/-! ## Census commands (R145, R148) -/

/-- A census starts at `t`: every slot's status becomes the previous one, and none is swept yet. The first census after the
trackers start treats every previous status as PRESENT (R146). -/
def State.cenBegin (s : State) (n t : Nat) (rep : Bool) : State :=
  let first := (s.obsPort n).cenFirst
  let s := s.each (List.range (s.get (OBS_CFG_NSLOT n))) fun s k =>
    let st := s.get (OBS_CEN_RES_STATUS n k)
    let s := if first then s.set (OBS_CEN_RES_PREV n k) 1
             else if st = 0 then s else s.set (OBS_CEN_RES_PREV n k) st
    ((s.set (OBS_CEN_RES_STATUS n k) 0).set (OBS_CEN_RES_FRAMES n k) 0).setStamp (OBS_CEN_RES_W n k 2).addr 0
  let s := s.modObs n fun o => { o with cenStart := t, cenRepeat := rep, cenLater := [] }
  let s := ((s.set (OBS_STAT_CEN n) 1).set (OBS_CEN_STAT_SLOT n) 0).set (OBS_CEN_STAT_UNK n) 0
  let s := (s.setWord (OBS_CEN_UNK_ID n).addr 0).setStamp (OBS_CEN_UNK_T_NS n).addr 0
  s.setStamp (OBS_CEN_START_NS n).addr t

/-- CEN_START is permitted (R154). -/
def State.cenMay (s : State) (n : Nat) : Bool :=
  s.get (OBS_STAT_CEN n) != 1 && s.get (OBS_CFG_NSLOT n) != 0 && s.frontEnd n

/-! ## Enrolment commands (R137) -/

/-- ENR_START clears the sums. -/
def State.enrBegin (s : State) (n : Nat) : State :=
  let s := s.modObs n fun o => { o with enrSq := [] }
  let s := s.each (List.range 12) fun s k => (s.set (OBS_ENR_SUM_SUM n k) 0).set (OBS_ENR_SQ_SQ n k) 0
  let s := s.each (List.range 6) fun s k => s.setWord (OBS_ENR_USE_LO n k).addr 0
  (s.setWord (OBS_ENR_STAT_DONE n).addr 0).set (OBS_STAT_ENR n) 1

/-! ## Capture commands (R149) -/

/-- The spine stream of a port's capture exists and runs (R151, R411). -/
def State.capStream (s : State) (n : Nat) : Bool :=
  let st := s.get (OBS_CAP_CFG_STREAM n)
  s.get (SPN_STR_CFG_KIND st) = 2 && s.flag (SPN_STR_STAT_RUN st)

/-- The capture's mode is CONTINUOUS or TRIGGERED. -/
def State.capOn (s : State) (n : Nat) : Bool := s.get (OBS_CAP_CFG_MODE n) = 1 || s.get (OBS_CAP_CFG_MODE n) = 2

/-- CAP_START: SEQ 0; CONTINUOUS streams, TRIGGERED is armed. -/
def State.capBegin (s : State) (n : Nat) : State :=
  ((s.modObs n ObsPort.capClear).set (OBS_CAP_SEQ_SEQ n) 0).set (OBS_CAP_STAT_STATE n)
    (if s.get (OBS_CAP_CFG_MODE n) = 2 then 1 else if s.capStream n then 2 else 3)

/-! ## Commands of OBS[n].CTRL (R154) -/

/-- The effect of an OBS command, when the table "OBS commands" permits it. -/
def State.obsEffect (s : State) (n cmd : Nat) (rep : Bool) : Option State :=
  match cmd with
  | 1 => if s.cenMay n then some (s.cenBegin n s.now rep) else none
  | 2 => if s.get (OBS_STAT_CEN n) = 1 then some (s.cenAbort n) else none
  | 3 => if !s.sndBusy n && s.sndPermitted n then some (s.sndQueue n) else none
  | 4 => if s.sndBusy n then some (s.sndAbort n) else none
  | 5 => if s.get (OBS_STAT_ENR n) != 1 && s.frontEnd n then some (s.enrBegin n) else none
  | 6 => if s.get (OBS_STAT_ENR n) = 1 then some (s.enrAbort n) else none
  | 7 => if s.capOn n && s.get (OBS_CAP_STAT_STATE n) = 0 then some (s.capBegin n) else none
  | 8 => if s.get (OBS_CAP_STAT_STATE n) != 0 then some (s.capStopLater n) else none
  | 9 =>
    if s.get (OBS_CAP_CFG_MODE n) = 2 && s.get (OBS_CAP_STAT_STATE n) != 0 then some (s.capTrigger n 5) else none
  | _ => none
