/-- Words of the CUR registers (14_curator_faults.md, R382). -/
def rowsCur1 : List RegRow := [
  { base := 0x05100000, blk := .cur, wo := 0x0000FF0F } /- CUR.CTRL word 0 -/,
  { base := 0x05100004, blk := .cur, w1c := 0x00002400, ro := 0x0000DBFF } /- CUR.STAT word 0 -/,
  { base := 0x05100008, blk := .cur, ro := 0x3FFFFFFF, image := 0x3FFFFFFF } /- CUR.CFG word 0 -/,
  { base := 0x0510000C, blk := .cur, ro := 0x000FFFFF } /- CUR.RECOV word 0 -/,
  { base := 0x05100010, blk := .cur, w1c := 0x80000000, ro := 0x009FFFFF } /- CUR.FIRST word 0 -/,
  { base := 0x05100014, blk := .cur, ro := 0xFFFFFFFF } /- CUR.FIRST_ADDR word 0 -/,
  { base := 0x05100018, blk := .cur, ro := 0x00003FFF } /- CUR.FIRST_ACC word 0 -/,
  { base := 0x05100020, blk := .cur, ro := 0xFFFFFFFF } /- CUR.FIRST_T word 0 -/,
  { base := 0x05100024, blk := .cur, ro := 0xFFFFFFFF, hi := true } /- CUR.FIRST_T word 1 -/,
  { base := 0x05100028, blk := .cur, ro := 0x9F9FFFFF } /- CUR.COIN word 0 -/,
  { base := 0x05100030, blk := .cur, rc := 0xFFFFFFFF } /- CUR.SEVCNT word 0 -/,
  { base := 0x05100034, blk := .cur, rc := 0xFFFFFFFF, hi := true } /- CUR.SEVCNT word 1 -/,
  { base := 0x05100038, blk := .cur, rw := 0xFFFFFFFF } /- CUR.GO_OUT word 0 -/,
  { base := 0x0510003C, blk := .cur, wo := 0x8007FFFF } /- CUR.INJ word 0 -/,
  { base := 0x05100040, blk := .cur, ro := 0xFFFFFFFF, image := 0xFFFFFFFF } /- CUR.GO_SAFE word 0 -/,
  { base := 0x05100044, blk := .cur, ro := 0xFFFFFFFF, image := 0xFFFFFFFF, hi := true } /- CUR.GO_SAFE word 1 -/,
  { base := 0x05100048, blk := .cur, ro := 0xFFFFFFFF } /- CUR.SAFE_T word 0 -/,
  { base := 0x0510004C, blk := .cur, ro := 0xFFFFFFFF, hi := true } /- CUR.SAFE_T word 1 -/,
  { base := 0x05101000, dims := [(0x4, 256)], blk := .cur, ro := 0x000003FF } /- CUR.KIND word 0 -/,
  { base := 0x05101400, dims := [(0x8, 64)], blk := .cur, ro := 0x01FFFFFF, image := 0x01FFFFFF } /- CUR.WRULE0 word 0 -/,
  { base := 0x05101404, dims := [(0x8, 64)], blk := .cur, ro := 0x0000FFFF, image := 0x0000FFFF } /- CUR.WRULE1 word 0 -/,
  { base := 0x05102000, dims := [(0x10, 256)], blk := .cur, ro := 0x80FFFFFF } /- CUR.AFT word 0 -/,
  { base := 0x05102004, dims := [(0x10, 256)], blk := .cur, ro := 0x0000FFFF } /- CUR.AFT word 1 -/,
  { base := 0x05102008, dims := [(0x10, 256)], blk := .cur, ro := 0xFFFFFFFF } /- CUR.AFT word 2 -/
]

/-- Words of the CUR registers (14_curator_faults.md, R382). -/
def rowsCur2 : List RegRow := [
  { base := 0x0510200C, dims := [(0x10, 256)], blk := .cur, ro := 0xFFFFFFFF } /- CUR.AFT word 3 -/
]

/-- Words of the PWR registers (15_power_clocks_sleep.md, R405). -/
def rowsPwr1 : List RegRow := [
  { base := 0x00000100, blk := .pwr, rw := 0x00000003, image := 0x00000003 } /- PWR.CTRL word 0 -/,
  { base := 0x00000104, blk := .pwr, w1c := 0x00000040, ro := 0x0000003F } /- PWR.STAT word 0 -/,
  { base := 0x00000108, blk := .pwr, ro := 0xFFFFFFFF } /- PWR.NEXT word 0 -/,
  { base := 0x0000010C, blk := .pwr, ro := 0x0000FF7F } /- PWR.RAILS word 0 -/,
  { base := 0x00000110, blk := .pwr, rc := 0x03FF0000, ro := 0x000003FF } /- PWR.TEMP word 0 -/,
  { base := 0x00000114, blk := .pwr, rc := 0xFFFFFFFF } /- PWR.CNT word 0 -/
]

/-- Words of the WATCH registers (15_power_clocks_sleep.md, R405). -/
def rowsWatch1 : List RegRow := [
  { base := 0x05600000, blk := .watch, w1c := 0x00000004, ro := 0x0000000B } /- WATCH.STAT word 0 -/,
  { base := 0x05600004, blk := .watch, ro := 0x0000001F } /- WATCH.WAKE word 0 -/,
  { base := 0x05600008, blk := .watch, rc := 0x0000FFFC, ro := 0x00FF0003 } /- WATCH.SUPPLY word 0 -/,
  { base := 0x0560000C, blk := .watch, ro := 0x0001FFFF } /- WATCH.TREST word 0 -/,
  { base := 0x05600010, blk := .watch, rc := 0xFFFFFFFF } /- WATCH.CNT word 0 -/,
  { base := 0x05600020, dims := [(0x8, 4)], blk := .watch, rw := 0xFFFFFFFF } /- WATCH.TMR word 0 -/,
  { base := 0x05600024, dims := [(0x8, 4)], blk := .watch, rw := 0xFFFFFFFF, hi := true } /- WATCH.TMR word 1 -/,
  { base := 0x05600040, blk := .watch, ro := 0xFFFFFFFF } /- WATCH.SCHED word 0 -/,
  { base := 0x05600044, blk := .watch, ro := 0xFFFFFFFF, hi := true } /- WATCH.SCHED word 1 -/
]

What is required -
Show every line of the material that includes the string "frontEnd".

Task output -
  s.get (OBS_STAT_CEN n) != 1 && s.get (OBS_CFG_NSLOT n) != 0 && s.frontEnd n
  | 5 => if s.get (OBS_STAT_ENR n) != 1 && s.frontEnd n then some (s.enrBegin n) else none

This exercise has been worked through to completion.